Name                           Property
----                           --------
Appraiser                      Command     : C:\WINDOWS\system32\CompatTelRunner.exe -m:appraiser.dll -f:DoScheduledTelemetryRun
                               Nightly     : 1
                               Sku         : 1
                               Result      : 0
AppraiserServer                Command     : C:\WINDOWS\system32\CompatTelRunner.exe -m:appraiser.dll -f:DoScheduledTelemetryRun
                               Maintenance : 1
                               Sku         : 2
AvStatus                       Command     : C:\WINDOWS\system32\CompatTelRunner.exe -m:appraiser.dll -f:UpdateAvStatus
                               Nightly     : 1
                               Sku         : 1
                               Result      : 0
DevInv                         Command     : C:\WINDOWS\system32\CompatTelRunner.exe -m:devinv.dll -f:CreateDeviceInventory
                               Oobe        : 1
                               Result      : 0
Encapsulation                  Command     : C:\WINDOWS\system32\CompatTelRunner.exe -m:pcasvc.dll -f:QueryEncapsulationSettings
                               Maintenance : 1
                               Nightly     : 1
                               Oobe        : 1
                               Result      : 0
InvAgent                       Command     : C:\WINDOWS\system32\CompatTelRunner.exe -m:invagent.dll -f:RunUpdate
                               Maintenance : 1
                               Oobe        : 1
                               Result      : 0

You should also check that the dll’s above have not been modified. Futher documentation on these keys can be found from Trustedsec

Additional InformationPermalink

DLLPermalink

A quick look at the DLL I have today, shows this an export function in the .text part of the dll.

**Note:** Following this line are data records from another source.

-- ==== Sys2Proof/Tests/Base.lean ====
section
/-! SUPPORT. The small states that the tests and the witnesses start from. -/

namespace Sys2Proof.Tests

open Sys2Proof Sys2Proof.Machine

/-- A state with register words put at addresses. -/
def put (l : List (Nat × Nat)) (s : State) : State := l.foldl (fun t e => setReg e.1 (word e.2) t) s

/-- A stand-alone PE2560 in P7 with every clock running, the PCIe link up and no block but the always-on ones enabled. -/
def live : State := { State.reset with
  regs := [(Reg.GLB_PRIME_STATUS, 7), (Reg.CLK_SRC_STATUS, 0xCF)]
  pins := { State.reset.pins with lockout := false, pcieUp := true }
  time := { State.reset.time with counting := true, running := true, uptime := 1000000000, sec := 5, incr := 2 * 2 ^ 32 } }

/-- The same device in another stage. -/
def inStage (n : Nat) : State := put [(Reg.GLB_PRIME_STATUS, n)] live

/-- The PE1280 in P7. -/
def live1280 : State := { live with variant := .pe1280 }

/-- A slot with this role in force. -/
def withRole (slot r : Nat) (s : State) : State := setAct (Reg.SLOT_CFG slot) (word r) s

/-- The state that a command leaves; the state itself where it answers none. -/
def after (c : Instr) (s : State) : State :=
  match exec c s with
  | .next t => t
  | _ => s

end Sys2Proof.Tests
end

This function is undocumented in the MSDN Library.

Whats actually happening?Permalink

When running C:\WINDOWS\system32\CompatTelRunner.exe -m:appraiser.dll -f:DoScheduledTelemetryRun -cv:<string>.1 the following appears to occur;

This shows that it is querying items in the registry, The APPRAISER_TelemetryBaseline_UNV.bin and StartupProfileData. The PowerShell Activity I observe appears to be related to the PSScriptPolicyTest_<RandomID>.ps1 which is used to test against Microsoft App locker. I also see some file activity which is written to disk and a few values to registry are updated.

None of the activity appears to drop any files of relevance, and appears to be normal telemetry like activity.

AssessmentPermalink

Overall, in my opinion this activity is non-malicious, and can safely be ignored, so long as the registry has not been modified.

However, if, in the future, you see non-expected output from this command, this should be further investigated.

In the case there is privacy concerns for you, or your organisation, you should opt out of Windows telemetry, disable the scheduled task, and monitor the above registry key for changes.